Raffle Produces First Local Winner

12/30/2014 

John Reagan was leading a work meeting when his cell phone rang on Dec. 30, a Tuesday morning. The caller ID showed an unknown number, so he ignored it.

When it rang again less than a minute later, he thought it might be an emergency.

“I answered because my kids are on vacation (from school),” Reagan said. “I wanted to make sure they were ok.”

Luckily, there was no family emergency. The phone call came to deliver the news that Reagan was the grand prize winner of SUNY Cortland’s Super Bowl Raffle. His name was picked at random from a raffle drum Tuesday morning, making him the owner of two tickets to Super Bowl XLIX in Glendale, Ariz., on Feb. 1, plus a three-night hotel stay and $1,000 for other trip expenses.

“At first I thought it was a joke from some of my friends (at the College),” he said. “It was unbelievable because I’ve never won anything of substantial value before.

“I’d never be able to afford to go without the opportunity of the raffle, so I couldn’t be more excited.”

A certified public accountant who owns Prime Payroll Relief, a payroll bureau business in Cortland, Reagan is the first local winner of the sixth-year raffle. He participates annually and this year purchased several of the $50 raffle tickets, including one as a gift during the holiday season.
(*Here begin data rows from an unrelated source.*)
@[simp] theorem State.takeReached_keeps (w : Bool) :
    (s.takeReached w).pending = s.pending ∧ (s.takeReached w).pins = s.pins ∧ (s.takeReached w).time = s.time ∧
    (s.takeReached w).feeds = s.feeds ∧ (s.takeReached w).delay = s.delay ∧ (s.takeReached w).alarms = s.alarms ∧
    (s.takeReached w).faultCount = s.faultCount ∧ (s.takeReached w).openingTaken = s.openingTaken ∧
    (s.takeReached w).eventDue = s.eventDue ∧ (s.takeReached w).emitter.reasons = s.emitter.reasons ∧
    (s.takeReached w).emitter.fallbackEnable = s.emitter.fallbackEnable ∧
    (s.takeReached w).emitter.fallbackDelay = s.emitter.fallbackDelay ∧
    (s.takeReached w).emitter.fallbackClip = s.emitter.fallbackClip ∧
    (s.takeReached w).emitter.fallbackMap = s.emitter.fallbackMap ∧ (s.takeReached w).clips.pages = s.clips.pages ∧
    (s.takeReached w).clips.intake = s.clips.intake ∧ (s.takeReached w).clips.record = s.clips.record ∧
    (s.takeReached w).clips.counts = s.clips.counts ∧ (s.takeReached w).splice.services = s.splice.services ∧
    (s.takeReached w).splice.breakMap = s.splice.breakMap ∧ (s.takeReached w).splice.badCues = s.splice.badCues ∧
    (s.takeReached w).splice.intake = s.splice.intake ∧ (s.takeReached w).runner.descriptors = s.runner.descriptors ∧
    (s.takeReached w).runner.store = s.runner.store ∧ (s.takeReached w).slots.minLead = s.slots.minLead ∧
    (s.takeReached w).slots.maxAhead = s.slots.maxAhead ∧ (s.takeReached w).engine.siteId = s.engine.siteId ∧
    (s.takeReached w).engine.groups = s.engine.groups ∧ (s.takeReached w).engine.intake = s.engine.intake ∧
    (s.takeReached w).engine.lastSource = s.engine.lastSource ∧ (s.takeReached w).engine.mask = s.engine.mask ∧
    (s.takeReached w).engine.reports = s.engine.reports ∧
    (s.takeReached w).engine.droppedFlag = s.engine.droppedFlag ∧
    (s.takeReached w).engine.counts = s.engine.counts := by
  unfold State.takeReached
  try dsimp only
  (repeat' split) <;> simp

@[simp] theorem State.takeStepped_keeps (w : Bool) :
    (s.takeStepped w).pending = s.pending ∧ (s.takeStepped w).pins = s.pins ∧ (s.takeStepped w).time = s.time ∧
    (s.takeStepped w).feeds = s.feeds ∧ (s.takeStepped w).delay = s.delay ∧ (s.takeStepped w).alarms = s.alarms ∧
    (s.takeStepped w).faultCount = s.faultCount ∧ (s.takeStepped w).openingTaken = s.openingTaken ∧
    (s.takeStepped w).eventDue = s.eventDue ∧ (s.takeStepped w).emitter.reasons = s.emitter.reasons ∧
    (s.takeStepped w).emitter.fallbackEnable = s.emitter.fallbackEnable ∧
    (s.takeStepped w).emitter.fallbackDelay = s.emitter.fallbackDelay ∧
    (s.takeStepped w).emitter.fallbackClip = s.emitter.fallbackClip ∧
    (s.takeStepped w).emitter.fallbackMap = s.emitter.fallbackMap ∧ (s.takeStepped w).clips.pages = s.clips.pages ∧
    (s.takeStepped w).clips.intake = s.clips.intake ∧ (s.takeStepped w).clips.record = s.clips.record ∧
    (s.takeStepped w).clips.counts = s.clips.counts ∧ (s.takeStepped w).splice.services = s.splice.services ∧
    (s.takeStepped w).splice.breakMap = s.splice.breakMap ∧ (s.takeStepped w).splice.badCues = s.splice.badCues ∧
    (s.takeStepped w).splice.intake = s.splice.intake ∧ (s.takeStepped w).runner.descriptors = s.runner.descriptors ∧
    (s.takeStepped w).runner.store = s.runner.store ∧ (s.takeStepped w).slots.minLead = s.slots.minLead ∧
    (s.takeStepped w).slots.maxAhead = s.slots.maxAhead ∧ (s.takeStepped w).engine.siteId = s.engine.siteId ∧
    (s.takeStepped w).engine.groups = s.engine.groups ∧ (s.takeStepped w).engine.intake = s.engine.intake ∧
    (s.takeStepped w).engine.lastSource = s.engine.lastSource ∧ (s.takeStepped w).engine.mask = s.engine.mask ∧
    (s.takeStepped w).engine.reports = s.engine.reports ∧
    (s.takeStepped w).engine.droppedFlag = s.engine.droppedFlag ∧
    (s.takeStepped w).engine.counts = s.engine.counts := by
  unfold State.takeStepped
  try dsimp only
  (repeat' split) <;> simp

@[simp] theorem State.blockCellTime_keeps (b : CurrentBlock) (k : Nat) (w : Bool) :
    (s.blockCellTime b k w).pending = s.pending ∧ (s.blockCellTime b k w).pins = s.pins ∧
    (s.blockCellTime b k w).time = s.time ∧ (s.blockCellTime b k w).feeds = s.feeds ∧
    (s.blockCellTime b k w).delay = s.delay ∧ (s.blockCellTime b k w).counters = s.counters ∧
    (s.blockCellTime b k w).alarms = s.alarms ∧ (s.blockCellTime b k w).runner = s.runner ∧
    (s.blockCellTime b k w).engine = s.engine ∧ (s.blockCellTime b k w).faultCount = s.faultCount ∧
    (s.blockCellTime b k w).openingTaken = s.openingTaken ∧ (s.blockCellTime b k w).eventDue = s.eventDue ∧
    (s.blockCellTime b k w).emitter.reasons = s.emitter.reasons ∧
    (s.blockCellTime b k w).emitter.fallbackEnable = s.emitter.fallbackEnable ∧
    (s.blockCellTime b k w).emitter.fallbackDelay = s.emitter.fallbackDelay ∧
    (s.blockCellTime b k w).emitter.fallbackClip = s.emitter.fallbackClip ∧
    (s.blockCellTime b k w).emitter.fallbackMap = s.emitter.fallbackMap ∧
    (s.blockCellTime b k w).emitter.phase = s.emitter.phase ∧ (s.blockCellTime b k w).clips.pages = s.clips.pages ∧
    (s.blockCellTime b k w).clips.intake = s.clips.intake ∧ (s.blockCellTime b k w).clips.record = s.clips.record ∧
    (s.blockCellTime b k w).clips.counts = s.clips.counts ∧ (s.blockCellTime b k w).clips.entries = s.clips.entries ∧
    (s.blockCellTime b k w).splice.services = s.splice.services ∧
    (s.blockCellTime b k w).splice.breakMap = s.splice.breakMap ∧
    (s.blockCellTime b k w).splice.badCues = s.splice.badCues ∧
    (s.blockCellTime b k w).splice.intake = s.splice.intake ∧
    (s.blockCellTime b k w).splice.lastNoticed = s.splice.lastNoticed ∧
    (s.blockCellTime b k w).splice.asRun = s.splice.asRun ∧ (s.blockCellTime b k w).slots.minLead = s.slots.minLead ∧
    (s.blockCellTime b k w).slots.maxAhead = s.slots.maxAhead := by
  unfold State.blockCellTime
  try dsimp only
  (repeat' split) <;> simp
All told, the drawing included 342 entries and pulled in more than $15,000 for student scholarships. The Super Bowl tickets to University of Phoenix Stadium, valued at $2,000, were provided to SUNY Cortland as part of the College’s partnership with the New York Jets.

Matt McSherry, an accountant from the firm of Port, Kashdin and McSherry, audited the entire proceedings.

“I’ve always participated because I like to support the efforts of the Cortland College Foundation,” said Reagan, who grew up in Cortland and attended Tompkins Cortland Community College before graduating from Binghamton University.

Shortly after receiving the news, he phoned his family members. He said he hasn’t yet decided who to bring, although it likely will be his wife. The fact that the big game will be played in a warm weather city in February, a year after taking place in New Jersey, proved to be icing on the cake.

“With the winters we have here, any place warm would have been great,” he said. “Arizona will be wonderful.”